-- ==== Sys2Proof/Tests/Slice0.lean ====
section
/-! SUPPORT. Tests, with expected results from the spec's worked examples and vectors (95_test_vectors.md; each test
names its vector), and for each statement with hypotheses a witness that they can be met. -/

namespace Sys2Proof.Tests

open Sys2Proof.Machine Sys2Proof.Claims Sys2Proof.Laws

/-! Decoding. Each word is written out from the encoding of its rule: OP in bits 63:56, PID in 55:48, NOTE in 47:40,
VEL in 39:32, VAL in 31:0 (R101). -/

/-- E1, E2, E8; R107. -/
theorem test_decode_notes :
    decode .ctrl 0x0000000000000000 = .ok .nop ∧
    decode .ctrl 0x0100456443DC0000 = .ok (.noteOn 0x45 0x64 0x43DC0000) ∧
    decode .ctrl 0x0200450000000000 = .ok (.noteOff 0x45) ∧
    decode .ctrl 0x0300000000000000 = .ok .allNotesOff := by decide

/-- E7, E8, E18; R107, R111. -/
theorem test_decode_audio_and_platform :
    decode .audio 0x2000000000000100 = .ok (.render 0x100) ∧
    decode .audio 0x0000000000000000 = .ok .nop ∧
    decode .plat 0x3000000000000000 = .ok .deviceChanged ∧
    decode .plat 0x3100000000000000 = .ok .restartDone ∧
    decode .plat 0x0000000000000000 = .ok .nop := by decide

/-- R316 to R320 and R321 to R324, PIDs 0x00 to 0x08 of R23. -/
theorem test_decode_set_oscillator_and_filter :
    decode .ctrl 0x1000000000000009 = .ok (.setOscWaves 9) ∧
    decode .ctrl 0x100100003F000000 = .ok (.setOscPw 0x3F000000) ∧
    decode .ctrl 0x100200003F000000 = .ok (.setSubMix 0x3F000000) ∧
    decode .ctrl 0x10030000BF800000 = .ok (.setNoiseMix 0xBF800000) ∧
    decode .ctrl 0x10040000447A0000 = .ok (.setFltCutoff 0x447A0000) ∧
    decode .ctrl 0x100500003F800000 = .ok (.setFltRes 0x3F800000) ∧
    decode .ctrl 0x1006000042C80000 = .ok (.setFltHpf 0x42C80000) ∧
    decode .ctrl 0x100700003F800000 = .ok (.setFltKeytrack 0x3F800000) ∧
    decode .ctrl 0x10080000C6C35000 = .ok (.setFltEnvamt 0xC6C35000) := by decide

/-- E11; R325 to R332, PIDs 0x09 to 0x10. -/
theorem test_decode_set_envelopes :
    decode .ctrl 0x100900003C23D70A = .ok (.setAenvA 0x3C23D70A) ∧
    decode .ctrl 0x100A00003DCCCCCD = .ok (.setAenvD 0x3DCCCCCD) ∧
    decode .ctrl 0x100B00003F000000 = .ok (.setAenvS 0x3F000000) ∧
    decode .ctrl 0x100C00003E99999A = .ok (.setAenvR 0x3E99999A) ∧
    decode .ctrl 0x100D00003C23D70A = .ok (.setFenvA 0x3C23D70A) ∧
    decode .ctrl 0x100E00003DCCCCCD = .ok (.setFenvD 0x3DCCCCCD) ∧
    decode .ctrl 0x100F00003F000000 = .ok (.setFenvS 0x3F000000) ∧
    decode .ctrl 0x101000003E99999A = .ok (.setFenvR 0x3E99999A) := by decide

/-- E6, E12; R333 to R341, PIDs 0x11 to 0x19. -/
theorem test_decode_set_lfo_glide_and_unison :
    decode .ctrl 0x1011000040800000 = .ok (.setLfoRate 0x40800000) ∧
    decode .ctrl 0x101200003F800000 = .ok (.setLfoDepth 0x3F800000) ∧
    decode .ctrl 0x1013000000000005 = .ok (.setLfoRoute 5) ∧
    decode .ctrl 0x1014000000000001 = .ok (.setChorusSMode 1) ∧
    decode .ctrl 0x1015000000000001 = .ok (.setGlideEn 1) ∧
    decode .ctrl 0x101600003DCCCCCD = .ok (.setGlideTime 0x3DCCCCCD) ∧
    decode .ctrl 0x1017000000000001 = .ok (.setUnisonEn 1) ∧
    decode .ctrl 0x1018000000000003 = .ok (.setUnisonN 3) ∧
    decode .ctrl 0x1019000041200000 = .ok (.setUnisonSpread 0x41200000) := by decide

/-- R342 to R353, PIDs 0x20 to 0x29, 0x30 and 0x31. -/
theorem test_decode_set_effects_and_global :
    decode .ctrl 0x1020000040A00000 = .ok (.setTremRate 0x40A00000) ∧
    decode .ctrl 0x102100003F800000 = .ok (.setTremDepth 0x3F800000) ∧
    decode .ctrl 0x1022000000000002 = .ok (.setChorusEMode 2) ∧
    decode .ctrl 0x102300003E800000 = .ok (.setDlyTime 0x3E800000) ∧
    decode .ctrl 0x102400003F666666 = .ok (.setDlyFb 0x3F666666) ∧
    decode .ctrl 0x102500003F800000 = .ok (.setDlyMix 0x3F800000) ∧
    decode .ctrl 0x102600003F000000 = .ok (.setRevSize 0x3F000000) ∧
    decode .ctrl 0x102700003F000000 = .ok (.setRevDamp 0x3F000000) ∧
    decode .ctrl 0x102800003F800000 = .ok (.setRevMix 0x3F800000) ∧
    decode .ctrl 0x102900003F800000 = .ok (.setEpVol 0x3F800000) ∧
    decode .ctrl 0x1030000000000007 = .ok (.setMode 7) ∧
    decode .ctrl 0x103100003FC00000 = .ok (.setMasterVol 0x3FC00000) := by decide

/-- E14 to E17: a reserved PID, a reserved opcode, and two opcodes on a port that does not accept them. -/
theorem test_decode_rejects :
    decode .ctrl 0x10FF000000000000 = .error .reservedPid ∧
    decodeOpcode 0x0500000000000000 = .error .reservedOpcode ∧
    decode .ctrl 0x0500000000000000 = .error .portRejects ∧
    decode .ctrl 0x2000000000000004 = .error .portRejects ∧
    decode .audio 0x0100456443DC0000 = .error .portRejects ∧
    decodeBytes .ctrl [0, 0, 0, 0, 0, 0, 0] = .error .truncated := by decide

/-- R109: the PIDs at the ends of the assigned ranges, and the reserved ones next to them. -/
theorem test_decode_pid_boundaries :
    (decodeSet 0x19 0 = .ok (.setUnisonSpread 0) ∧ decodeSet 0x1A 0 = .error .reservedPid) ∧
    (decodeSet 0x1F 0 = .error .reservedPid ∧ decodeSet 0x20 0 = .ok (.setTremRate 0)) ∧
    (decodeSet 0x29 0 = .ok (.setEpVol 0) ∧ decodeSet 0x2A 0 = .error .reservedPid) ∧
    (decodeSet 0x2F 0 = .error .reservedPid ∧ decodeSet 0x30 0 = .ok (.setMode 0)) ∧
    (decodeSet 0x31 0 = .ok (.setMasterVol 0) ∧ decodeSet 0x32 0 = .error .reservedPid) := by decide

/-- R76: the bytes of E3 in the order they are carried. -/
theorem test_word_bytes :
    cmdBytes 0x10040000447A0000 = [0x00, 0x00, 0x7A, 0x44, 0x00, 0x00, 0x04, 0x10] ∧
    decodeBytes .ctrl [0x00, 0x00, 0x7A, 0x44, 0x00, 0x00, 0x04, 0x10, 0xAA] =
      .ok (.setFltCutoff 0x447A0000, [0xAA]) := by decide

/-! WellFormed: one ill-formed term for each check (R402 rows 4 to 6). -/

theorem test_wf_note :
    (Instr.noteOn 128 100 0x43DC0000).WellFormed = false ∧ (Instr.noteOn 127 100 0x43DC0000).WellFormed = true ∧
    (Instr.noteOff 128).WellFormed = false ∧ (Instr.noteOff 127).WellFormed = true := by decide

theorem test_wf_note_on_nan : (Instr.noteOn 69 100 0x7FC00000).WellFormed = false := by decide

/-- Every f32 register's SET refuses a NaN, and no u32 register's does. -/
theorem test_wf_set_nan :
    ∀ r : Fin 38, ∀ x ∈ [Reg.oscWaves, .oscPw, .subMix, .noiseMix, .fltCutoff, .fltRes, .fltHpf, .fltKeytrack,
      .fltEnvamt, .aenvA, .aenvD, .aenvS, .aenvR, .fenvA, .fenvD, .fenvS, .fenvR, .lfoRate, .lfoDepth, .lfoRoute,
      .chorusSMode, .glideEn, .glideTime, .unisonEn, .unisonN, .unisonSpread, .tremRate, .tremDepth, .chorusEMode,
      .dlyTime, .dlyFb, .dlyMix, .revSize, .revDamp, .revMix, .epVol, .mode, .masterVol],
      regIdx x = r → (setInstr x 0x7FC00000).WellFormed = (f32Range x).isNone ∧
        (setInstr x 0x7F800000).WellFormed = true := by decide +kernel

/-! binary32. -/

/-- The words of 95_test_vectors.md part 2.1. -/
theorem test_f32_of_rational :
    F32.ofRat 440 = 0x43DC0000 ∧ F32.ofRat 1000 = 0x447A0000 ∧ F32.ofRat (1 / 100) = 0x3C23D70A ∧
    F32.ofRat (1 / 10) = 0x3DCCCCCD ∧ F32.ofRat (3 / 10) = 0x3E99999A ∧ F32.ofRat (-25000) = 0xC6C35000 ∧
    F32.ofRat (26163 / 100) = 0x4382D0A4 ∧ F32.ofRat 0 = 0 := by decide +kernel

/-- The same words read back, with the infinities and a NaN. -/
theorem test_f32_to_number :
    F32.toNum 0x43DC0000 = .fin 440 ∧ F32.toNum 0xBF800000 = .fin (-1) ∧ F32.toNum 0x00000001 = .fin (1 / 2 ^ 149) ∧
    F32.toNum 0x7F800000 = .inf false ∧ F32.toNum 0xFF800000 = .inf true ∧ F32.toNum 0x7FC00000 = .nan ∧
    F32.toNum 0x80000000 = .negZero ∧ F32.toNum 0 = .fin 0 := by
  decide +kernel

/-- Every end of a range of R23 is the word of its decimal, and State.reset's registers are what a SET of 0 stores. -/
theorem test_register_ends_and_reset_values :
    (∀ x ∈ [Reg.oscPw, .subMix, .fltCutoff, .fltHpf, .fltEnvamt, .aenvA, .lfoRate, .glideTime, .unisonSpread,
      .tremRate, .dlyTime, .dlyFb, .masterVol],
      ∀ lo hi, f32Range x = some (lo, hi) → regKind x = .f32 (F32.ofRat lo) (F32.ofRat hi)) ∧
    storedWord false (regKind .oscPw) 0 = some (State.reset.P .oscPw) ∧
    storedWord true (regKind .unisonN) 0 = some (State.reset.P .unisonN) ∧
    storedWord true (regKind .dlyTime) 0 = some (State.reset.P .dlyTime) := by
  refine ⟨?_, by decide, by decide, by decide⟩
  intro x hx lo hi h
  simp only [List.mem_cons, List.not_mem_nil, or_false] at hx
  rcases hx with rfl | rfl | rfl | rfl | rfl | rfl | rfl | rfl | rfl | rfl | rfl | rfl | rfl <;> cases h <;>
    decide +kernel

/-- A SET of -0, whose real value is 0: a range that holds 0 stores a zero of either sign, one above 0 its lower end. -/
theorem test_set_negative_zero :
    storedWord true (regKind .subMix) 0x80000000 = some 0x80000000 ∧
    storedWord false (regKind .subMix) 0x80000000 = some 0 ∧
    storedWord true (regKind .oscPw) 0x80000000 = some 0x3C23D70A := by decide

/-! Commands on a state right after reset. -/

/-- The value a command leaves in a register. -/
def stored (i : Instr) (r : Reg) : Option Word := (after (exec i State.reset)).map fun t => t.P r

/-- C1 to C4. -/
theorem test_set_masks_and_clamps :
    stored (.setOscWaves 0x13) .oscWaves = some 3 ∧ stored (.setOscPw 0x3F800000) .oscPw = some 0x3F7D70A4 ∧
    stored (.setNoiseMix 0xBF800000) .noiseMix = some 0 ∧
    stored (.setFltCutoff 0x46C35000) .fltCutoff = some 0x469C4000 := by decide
# # #
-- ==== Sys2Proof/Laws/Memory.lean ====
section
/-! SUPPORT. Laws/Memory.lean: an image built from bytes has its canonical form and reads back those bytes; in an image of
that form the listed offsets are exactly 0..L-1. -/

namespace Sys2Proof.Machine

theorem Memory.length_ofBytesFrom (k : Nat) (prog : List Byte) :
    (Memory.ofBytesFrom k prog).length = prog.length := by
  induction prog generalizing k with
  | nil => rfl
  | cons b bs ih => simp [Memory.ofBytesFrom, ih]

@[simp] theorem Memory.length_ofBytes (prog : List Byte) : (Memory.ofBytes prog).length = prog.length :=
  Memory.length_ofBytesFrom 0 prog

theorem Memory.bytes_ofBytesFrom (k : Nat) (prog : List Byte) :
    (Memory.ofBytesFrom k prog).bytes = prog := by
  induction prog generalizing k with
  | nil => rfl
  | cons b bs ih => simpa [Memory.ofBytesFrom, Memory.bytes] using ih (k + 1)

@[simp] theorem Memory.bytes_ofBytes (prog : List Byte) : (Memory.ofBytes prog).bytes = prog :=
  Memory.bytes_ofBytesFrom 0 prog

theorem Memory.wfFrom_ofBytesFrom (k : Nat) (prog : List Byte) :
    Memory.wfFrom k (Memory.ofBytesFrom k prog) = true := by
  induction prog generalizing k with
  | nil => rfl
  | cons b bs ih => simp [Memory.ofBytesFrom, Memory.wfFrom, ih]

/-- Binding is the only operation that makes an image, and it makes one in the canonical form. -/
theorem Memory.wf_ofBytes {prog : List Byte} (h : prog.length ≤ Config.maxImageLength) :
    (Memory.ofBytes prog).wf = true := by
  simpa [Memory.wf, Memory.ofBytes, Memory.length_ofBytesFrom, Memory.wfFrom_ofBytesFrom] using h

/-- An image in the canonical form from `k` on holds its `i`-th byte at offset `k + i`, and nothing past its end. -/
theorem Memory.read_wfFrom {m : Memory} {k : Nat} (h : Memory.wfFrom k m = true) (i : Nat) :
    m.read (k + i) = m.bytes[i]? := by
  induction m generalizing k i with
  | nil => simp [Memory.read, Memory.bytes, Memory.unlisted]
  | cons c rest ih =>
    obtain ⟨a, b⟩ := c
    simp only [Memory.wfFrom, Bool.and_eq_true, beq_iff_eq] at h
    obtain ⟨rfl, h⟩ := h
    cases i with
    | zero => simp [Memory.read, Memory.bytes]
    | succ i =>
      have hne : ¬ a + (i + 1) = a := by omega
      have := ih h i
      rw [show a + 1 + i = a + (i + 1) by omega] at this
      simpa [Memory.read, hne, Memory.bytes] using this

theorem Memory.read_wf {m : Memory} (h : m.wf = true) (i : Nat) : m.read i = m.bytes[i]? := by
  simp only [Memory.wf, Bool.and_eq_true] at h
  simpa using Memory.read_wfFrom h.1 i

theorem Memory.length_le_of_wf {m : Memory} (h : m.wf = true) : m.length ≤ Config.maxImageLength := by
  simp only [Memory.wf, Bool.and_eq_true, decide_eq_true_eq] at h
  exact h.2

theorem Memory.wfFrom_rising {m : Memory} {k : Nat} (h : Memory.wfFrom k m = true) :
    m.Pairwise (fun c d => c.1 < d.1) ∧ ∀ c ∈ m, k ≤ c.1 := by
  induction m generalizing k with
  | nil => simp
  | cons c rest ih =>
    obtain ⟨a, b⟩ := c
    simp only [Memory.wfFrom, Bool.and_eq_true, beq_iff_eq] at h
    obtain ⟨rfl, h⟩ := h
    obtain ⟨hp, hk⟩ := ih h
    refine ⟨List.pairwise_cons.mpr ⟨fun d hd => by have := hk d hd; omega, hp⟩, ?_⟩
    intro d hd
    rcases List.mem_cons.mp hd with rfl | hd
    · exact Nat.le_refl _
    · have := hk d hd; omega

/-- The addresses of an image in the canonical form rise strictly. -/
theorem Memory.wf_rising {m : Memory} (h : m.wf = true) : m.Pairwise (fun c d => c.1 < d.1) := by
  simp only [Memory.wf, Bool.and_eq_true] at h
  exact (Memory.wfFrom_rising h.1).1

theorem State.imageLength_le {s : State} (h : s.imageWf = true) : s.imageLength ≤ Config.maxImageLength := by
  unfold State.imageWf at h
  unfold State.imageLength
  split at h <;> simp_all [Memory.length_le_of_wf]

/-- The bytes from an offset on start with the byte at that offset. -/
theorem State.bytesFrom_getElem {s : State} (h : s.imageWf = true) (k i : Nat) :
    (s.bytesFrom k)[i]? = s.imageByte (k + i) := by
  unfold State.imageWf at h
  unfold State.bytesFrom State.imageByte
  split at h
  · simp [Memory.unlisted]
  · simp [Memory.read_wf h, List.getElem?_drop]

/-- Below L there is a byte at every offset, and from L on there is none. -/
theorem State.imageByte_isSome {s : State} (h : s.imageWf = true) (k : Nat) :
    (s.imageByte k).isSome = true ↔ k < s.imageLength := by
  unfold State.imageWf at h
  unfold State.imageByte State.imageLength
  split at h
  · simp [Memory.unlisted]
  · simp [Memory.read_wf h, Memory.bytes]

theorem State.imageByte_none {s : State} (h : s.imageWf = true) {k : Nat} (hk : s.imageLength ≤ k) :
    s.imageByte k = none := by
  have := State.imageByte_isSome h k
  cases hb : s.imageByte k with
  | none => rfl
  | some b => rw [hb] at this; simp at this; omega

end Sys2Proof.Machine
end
# # #
Please copy each line from the material above in which the string "after" appears.

/-! Commands on a state right after reset. -/
def stored (i : Instr) (r : Reg) : Option Word := (after (exec i State.reset)).map fun t => t.P r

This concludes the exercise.